EVIDENCE OF A FUNCTIONAL RENIN-ANGIOTENSIN SYSTEM IN THE CHANNEL CATFISH (ICTALURUS PUNCTATUS)
Salination of freshwater (FW) bodies has the potential to affect homeostatic regulation of osmotic and volume balance in FW organisms. The renin-angiotensin system (RAS) plays an important role in volume balance by maintaining blood pressure in marine and seawater acclimated euryhaline fish, but little is known about the RAS in FW adapted fish. The purpose of the present study was to first determine if the FW channel catfish (Ictalurus punctatus), demonstrates evidence of a functional RAS. Channel catfish (n = 6) were implanted with a catheter in the dorsal aorta to measure dorsal aortic pressure (PDA) and infuse drugs. Infusion of [Asn1,Val5,Asn9]-angiotensin I (ANGI) at 100, 400, and 1000 ng/kg significantly increased PDA in a dose dependent manner (P < 0.05). Pretreatment with 2 mg/kg of the angiotensin converting enzyme inhibitor, Captopril (CAP), essentially eliminated the pressor response to the highest dose of ANGI (P < 0.05). Finally, infusion of 400 ng/kg [Asn1,Val5]-angiotensin II (ANGII) significantly increased PDA from baseline (P < 0.05). The results suggest that channel catfish appear to have an operational RAS and may serve as a suitable model in which to study the role of ANGII in blood pressure regulation in FW adapted fish.Abstract
Bodies of freshwater (FW) potentially face a state of increased salinity due to the thermal expansion of seawater (SW) (Titus & Narayanan 1996), dispersion of irrigated saline soils (Ingersoll et al. 1992; Nielsen et al. 2003), runoff from winter road salting (Novotny et al. 2008), and hurricane storm surge (Steyer et al. 2005). For example, in a FW marsh zone of the Terrabonne Basin in south central Louisiana, the storm surge from Hurricane Rita produced a spike in salinity to 17 ppt and remained above 6 ppt when measured nearly 3 months following the hurricane (Steyer et al. 2005). Such increases in environmental salinity may produce fluid shifts in FW organisms affecting vascular volume and blood pressure. As a result, homeostatic balance, and possibly survival, of FW fish in the face of salinity change may depend on species-specific efficiency to regulate osmolarity and volume.
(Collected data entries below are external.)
/-- What a firmware component meets while it runs (R355, R357): an access, or what the kernel hears of it. -/
inductive CompEvent where
  | load (addr len : Nat)
  | store (addr : Nat) (bytes : List Byte)
  | fetch (addr : Nat)
  | illegal
  | misaligned
  /-- A failed internal check that the component reports. -/
  | assertion
  /-- An uncorrectable word in its memory, or a poisoned line that it read. -/
  | poison
  deriving DecidableEq, Repr

/-- What an application core does through an aperture (R349, R350). -/
inductive AccessKind where
  | load (len : Nat)
  | store (bytes : List Byte)
  deriving DecidableEq, Repr

/-- How long the condition that opens the input switch has stood (µs), and the items of a store record that is being
written when the stop sequence starts (R600). -/
structure StopReport where
  us : Nat
  torn : List Nat
  deriving DecidableEq, Repr

/-- The core whose junction mean reaches 105 °C (R556), and the items of a store record that is being written then. -/
structure HotCore where
  core : CoreId
  torn : List Nat
  deriving DecidableEq, Repr

/-- Coded bytes that an encoder has made visible, and what a decoder finds when the picture starts now (R334). -/
structure PictureProgress where
  bytes : BitVec 32
  r : DecodeReport
  deriving DecidableEq, Repr

/-- What a component meets, and whether the digest of the image copied afresh for its restart matches (R358). -/
structure CompReport where
  event : CompEvent
  copyOk : Bool
  deriving DecidableEq, Repr

/-- The component whose budget is overrun (R356), and whether the digest of the image copied afresh matches (R358). -/
structure OverrunReport where
  comp : BitVec 4
  copyOk : Bool
  deriving DecidableEq, Repr

/-- Which of the three triggers of R361 takes a firmware core off, and the components whose copied image then fails its
digest. -/
structure CoreLoss where
  trigger : Nat
  badCopies : List (BitVec 4)
  deriving DecidableEq, Repr
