-- ==== Sys2Proof/Machine/Queues.lean ====
section
/-!
DEFINITION. Queues (05): contexts, faults, doorbells, dispatch, completion, control commands; and the job-group
abort that a queue fault starts (13 R432–R434).
-/
namespace Sys2Proof.Machine

open Sys2Proof

/-! ### Context and header words (R149, R151) -/

def QState.code : QState → Nat
  | .disabled => 0 | .active => 1 | .paused => 2 | .fault => 3

/-- The context as software reads it (R149). -/
def Queue.word (x : Queue) : Nat :=
  at' 448 x.seed.toNat + at' 416 x.nextSeq.toNat + at' 384 x.doneSeq.toNat + at' 336 x.ringBase.toNat
    + at' 331 x.depthLog2.toNat + at' 311 x.link0.toNat + at' 294 x.link1.toNat + at' 282 x.engine.toNat
    + at' 272 x.eventSrc.toNat + at' 271 (b2n x.eventEn) + at' 267 x.timeout.toNat + at' 264 x.partition.toNat
    + at' 262 x.cls.toNat + at' 259 x.state.code + at' 239 x.credits.toNat + at' 223 x.head.toNat
    + at' 207 x.tail.toNat + at' 199 x.faultCode.toNat + at' 144 x.creditWb.toNat + at' 112 x.dropped.toNat

/-- A write of the context's rw fields (R149). -/
def Queue.setWord (x : Queue) (w : Nat) : Queue :=
  { x with
    seed := BitVec.ofNat 64 (fld w 448 64)
    nextSeq := BitVec.ofNat 32 (fld w 416 32)
    ringBase := BitVec.ofNat 48 (fld w 336 48)
    depthLog2 := BitVec.ofNat 5 (fld w 331 5)
    link0 := BitVec.ofNat 17 (fld w 311 17)
    link1 := BitVec.ofNat 17 (fld w 294 17)
    engine := BitVec.ofNat 12 (fld w 282 12)
    eventSrc := BitVec.ofNat 10 (fld w 272 10)
    eventEn := bitOf w 271
    timeout := BitVec.ofNat 4 (fld w 267 4)
    partition := BitVec.ofNat 3 (fld w 264 3)
    cls := BitVec.ofNat 2 (fld w 262 2)
    creditWb := BitVec.ofNat 48 (fld w 144 48) }

def Queue.kind (x : Queue) : Nat := x.engine.toNat / 256
def Queue.inst (x : Queue) : Nat := x.engine.toNat % 256
def Queue.part (x : Queue) : Nat := x.partition.toNat

/-- The tensor core of a command or DMA queue (R150). -/
def Queue.coreOf (x : Queue) : Option Nat :=
  if x.cls ≠ 0 then none
  else if x.kind = 1 then some x.inst else if x.kind = 2 then some (x.inst / 8) else none

def dOpcode (d : Nat) : Nat := fld d 56 8
def dSeq (d : Nat) : Nat := fld d 24 32
def dWait (d : Nat) : Nat := fld d 12 12
def dSignal (d : Nat) : Nat := fld d 0 12

def Job.d (j : Job) : Nat := j.desc.toNat

/-- Slots filled and not yet freed. -/
def Queue.occupied (x : Queue) : Nat := x.depth - x.credits.toNat

/-- Codes that put the queue in FAULT (R168 and the engines' tables: R128, R211, R228, R261, R297, R340, R366,
R420, R523). 0x4B, 0x4E and 0x4F lie outside 0x40–0x4A and are not marked (log 12). -/
def faultsQueue (c : Nat) : Bool :=
  (0x11 ≤ c && c ≤ 0x1A) || (0x40 ≤ c && c ≤ 0x4A) || c = 0x4C || c = 0x4D
    || [0x60, 0x62, 0x66, 0x68, 0x6E, 0x6F].contains c
    || (0x80 ≤ c && c ≤ 0x86) || c = 0x8B || (0x90 ≤ c && c ≤ 0x9F)
    || [0xA0, 0xA1, 0xA2, 0xA4, 0xA5, 0xA6, 0xA9, 0xAA, 0xAB].contains c
    || (0xB0 ≤ c && c ≤ 0xB8) || (0xC0 ≤ c && c ≤ 0xC5) || c = 0xC8
    || [0xD0, 0xD1, 0xD2, 0xD3, 0xD5].contains c

/-! ### Reads of memory (R200, R188) -/

/-- A decode error (R200, R486): counted, charged to the decoder of the subchannel's pair, recorded. -/
def State.decodeError (s : State) (die p e block : Nat) : State :=
  let page := match s.pageMaps.find? (fun kv => decide (kv.1 / 2 ^ 18 = p) && decide (kv.2 = e)) with
    | some kv => kv.1 % 2 ^ 18
    | none => 0
  let unit := peSub e / 2
  ((s.odInc 0x2200 0x0A 1).charge 4 unit).failRecord die 9 4 unit (some p) 0 [(0, .num page), (1, .num block)]

/-- A read of partition memory by an engine of the die: its bytes with their marks, or none where the access fails. -/
def State.mread (s : State) (die p a n : Nat) : Option (List (Byte × Bool)) × State :=
  match s.pread die p a n with
  | (some (bs, errs), s) => (some bs, errs.foldl (fun s e => s.decodeError die p e.1 e.2) s)
  | (none, s) => (none, s)

/-! ### Job groups (R432, R433) -/

def jgId (e : Nat) : Nat := fld e 224 32
def jgToken (e : Nat) : Nat := fld e 160 64
def jgPart (e : Nat) : Nat := fld e 157 3
def jgValid (e : Nat) : Bool := bitOf e 156
def jgHas (e q : Nat) : Bool :=
  (decide (fld e 75 17 ≤ q) && decide (q < fld e 75 17 + fld e 58 17))
    || (decide (fld e 41 17 ≤ q) && decide (q < fld e 41 17 + fld e 24 17))

/-- The members' fabric addresses, from the list in partition memory; none where it cannot be read. -/
def State.groupMembers (s : State) (e : Nat) : List Nat × State :=
  let n := fld e 140 8 + 1
  match s.mread 0 (jgPart e) (fld e 92 48) (2 * n) with
  | (some bs, s) => ((upto n).map (fun i => leNat ((bs.map (·.1)).drop (2 * i) |>.take 2)), s)
  | (none, s) => ([], s)

/-- The fabric ports that are up, active or standby. -/
def State.fabricUp (s : State) : List Nat :=
  [2, 3, 4, 5].filter (fun p => (s.port p).up && (decide ((s.port p).role = .active) || decide ((s.port p).role = .standby)))

/-- One frame leaves a port: padded to the shortest length (R411), counted (OD 0x2610 + p.07, code 0x51). -/
def State.sendOn (s : State) (part : Option Nat) (p : Nat) (bs : List Byte) : State :=
  let fabric := bs.getD 12 0 = 0x88 && bs.getD 13 0 = 0xB5
  let least := if fabric then 124 else 60
  let s := (s.emit (.frame p (bs ++ List.replicate (least - bs.length) 0))).odInc (0x2610 + p) 7 1
  if 2 ≤ p then s.bumpDie (dieOfPort p) 0x51 part 1 else s

/-- The MAC address of a fabric address (R411). -/
def macOf (a : Nat) : List Byte :=
  if a = 0xFFFF then List.replicate 6 0xFF else [0x02, 0x46, 0, 0, BitVec.ofNat 8 (a / 256), BitVec.ofNat 8 a]

/-- A frame of the module's own on fabric port p (R411, R412): its type, the receiver and the payload. Fields that R412
gives DATA only are zero. -/
def State.fabricFrame (s : State) (p type dst : Nat) (payload : List Byte) : List Byte :=
  macOf dst ++ leBytes 6 (s.odGet (0x2610 + p) 0x0E) ++ [0x88, 0xB5]
    ++ leBytes 32 (at' 252 1 + at' 248 type + at' 247 (linkOfPort p - 1) + at' 224 (s.odGet 0x2600 4) + at' 208 dst
      + at' 144 payload.length)
    ++ payload

/-- The payload of a JOB_ABORT frame (R433). -/
def abortPayload (e reason time : Nat) : List Byte :=
  leBytes 4 (jgId e) ++ leBytes 8 (jgToken e) ++ leBytes 1 reason ++ leBytes 8 time

/-- A group aborts (R433): one frame to every member on every fabric port that is up; with none up it is counted as
unsent in a record. -/
def State.abortGroup (s : State) (e reason : Nat) : State :=
  if jgValid e then
    let ports := s.fabricUp
    if ports.isEmpty then
      s.failRecord 0 0x13 0 0 (some (jgPart e)) 0 [(0, .num (jgId e)), (1, .num reason)]
    else
      let t := s.now
      let (ms, s) := s.groupMembers e
      let s := (ports.flatMap (fun p => ms.map (fun m => (p, m)))).foldl (fun s x =>
        s.sendOn (some (jgPart e)) x.1 (s.fabricFrame x.1 1 x.2 (abortPayload e reason t))) s
      s.odInc 0x2600 0x0B 1
  else s

/-- Every valid group whose entry meets `p` aborts. -/
def State.abortGroups (s : State) (reason : Nat) (p : Nat → Bool) : State :=
  (s.net.groups.only (fun _ e => jgValid e && p e)).foldl (fun s x => s.abortGroup x.2 reason) s

/-! ### FAULT (R169) -/

/-- Put a queue in FAULT, raising the partition's queue-fault event; the first code stays. -/
def State.faultQueue (s : State) (q code : Nat) : State :=
  let x := s.queue q
  if x.state = .fault || x.state = .disabled then s
  else
    let s := s.putQueue q { x with state := .fault, faultCode := BitVec.ofNat 8 code }
    let s := (s.odInc 0x2300 8 1).raisePart (dieOfQueue q) x.part 0 (q % 2 ^ 17 + at' 17 code)
    if code = 0xC8 then s else s.abortGroups 1 (fun e => jgHas e q)

/-! ### Waits (R167) -/

/-- The limit of a wait, from the queue's code or the default entry (R167, R180). -/
def State.waitLimit (s : State) (code dfltSub : Nat) : Nat :=
  limitOf (if code = 0 then s.odGet 0x2300 dfltSub else code)

/-- The limit of a data-queue wait: the DMA queue's code, the data queue's, the default (R167). -/
def State.dataLimit (s : State) (q dq dfltSub : Nat) : Nat :=
  let a := (s.queue q).timeout.toNat
  let b := (s.queue dq).timeout.toNat
  limitOf (if a ≠ 0 then a else if b ≠ 0 then b else s.odGet 0x2300 dfltSub)

/-! ### Application software as the consumer (R150 kind 0xB; log 143) -/

/-- Finish the handed jobs among the first `n`. -/
def finishLead : Nat → List Job → List Job
  | 0, js => js
  | _, [] => []
  | n + 1, j :: js => (if j.phase = .handed then { j with phase := .finished } else j) :: finishLead n js

/-- The consumer is software: its doorbell returns the slots, and says that their descriptors are done. -/
def Queue.soft (x : Queue) : Bool := x.cls = 0 && x.kind = 11

/-- A descriptor whose slot the software has freed is done. -/
def Queue.freeSoft (x : Queue) : Queue := if x.soft then { x with jobs := finishLead x.lead.toNat x.jobs } else x

/-! ### Doorbells (R153–R156) -/

/-- A doorbell write (R153): bit 31 names the end. `who` is the partition of the software that wrote it. -/
def State.doorbell (s : State) (q word who : Nat) : State :=
  let x := s.queue q
  let consumer := bitOf word 31
  let drop := fld word 16 15 ≠ 0 || who ≠ x.part || decide (x.state = .disabled)
    || (if consumer then x.cls = 1 || (x.cls = 0 && x.kind ≠ 11) else x.cls ≠ 0)
  if drop then s.odInc 0x2300 9 1
  else
    let ix := word % 65536 % x.depth
    if consumer then
      let n := (ix + x.depth - x.head.toNat) % x.depth
      if n > x.occupied then s.faultQueue q 0x19
      else if n = 0 then s
      else (s.putQueue q (({ x with
        head := BitVec.ofNat 16 ix, credits := BitVec.ofNat 17 (x.credits.toNat + n), lead := if x.soft then x.lead + n else x.lead } : Queue).freeSoft)).creditWriteBack q
    else
      let n := (ix + x.depth - x.tail.toNat) % x.depth
      if n > x.credits.toNat then s.faultQueue q 0x19
      else if n = 0 then s
      else (s.putQueue q { x with tail := BitVec.ofNat 16 ix, credits := BitVec.ofNat 17 (x.credits.toNat - n) }).creditWriteBack q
The renin-angiotensin system (RAS) is a highly conserved system that plays a key role in the regulation of blood pressure during osmotic and volume challenges in most vertebrates. Phylogenetic analysis of genes of the major constituents of the RAS indicates that all of the major components of the RAS are present in bony fish (Fournier et al. 2012). These authors further noted that although lampreys appear to lack genes coding for angiotensinogen and renin, plasma angiotensin II (ANGII) doubles in response to volume depletion, indicating an early Paleozoic appearance of the important role of ANGII in fluid homeostasis. It is widely held that one important functional aspect of ANGII is to act as a dipsongenic factor during states of hypovolemia or cellular dehydration. A study in dogfish (Squalus acanthias), demonstrated that the angiotensin converting enzyme inhibitor, Captopril (CAP), greatly reduced basal drinking rates and blocked the dipsogenic response to administration of angiotensin I (ANGI), while having no effect on a strong dipsogenic effect produced by ANGII infusion (Anderson et al. 2001). Earlier studies demonstrated a similar response in the SW acclimated, euryhaline flounder (Platichthys flesus) (Carrick & Balment 1983). These authors later showed that infusion of ANGII into FW acclimated flounder stimulated drinking and increased blood pressure (Balment & Carrick 1985). In the euryhaline bull shark (Carchathinus leucas), transfer from FW to 75% SW produced significant increases in plasma ANGII within 12 hours (Andersen et al. 2006). In contrast, the fall in arterial blood pressure, drinking rate, and plasma ANGII that accompanied infusion of CAP into SW acclimated eels (Anguilla japonica), was followed by a rise in plasma ANGII after termination of CAP infusion, but without a concomitant rise in drinking or blood pressure (Takei & Tsuchida 2000). This study suggests that CAP has longer term, nonspecific effects on other systems that may affect volume balance and calls into question earlier conclusions supporting a strong role of ANGII as a dipsongenic factor. If true, the principal effect of ANGII may well be the more rapid, direct or indirect actions that affect vascular resistance and cardiac function.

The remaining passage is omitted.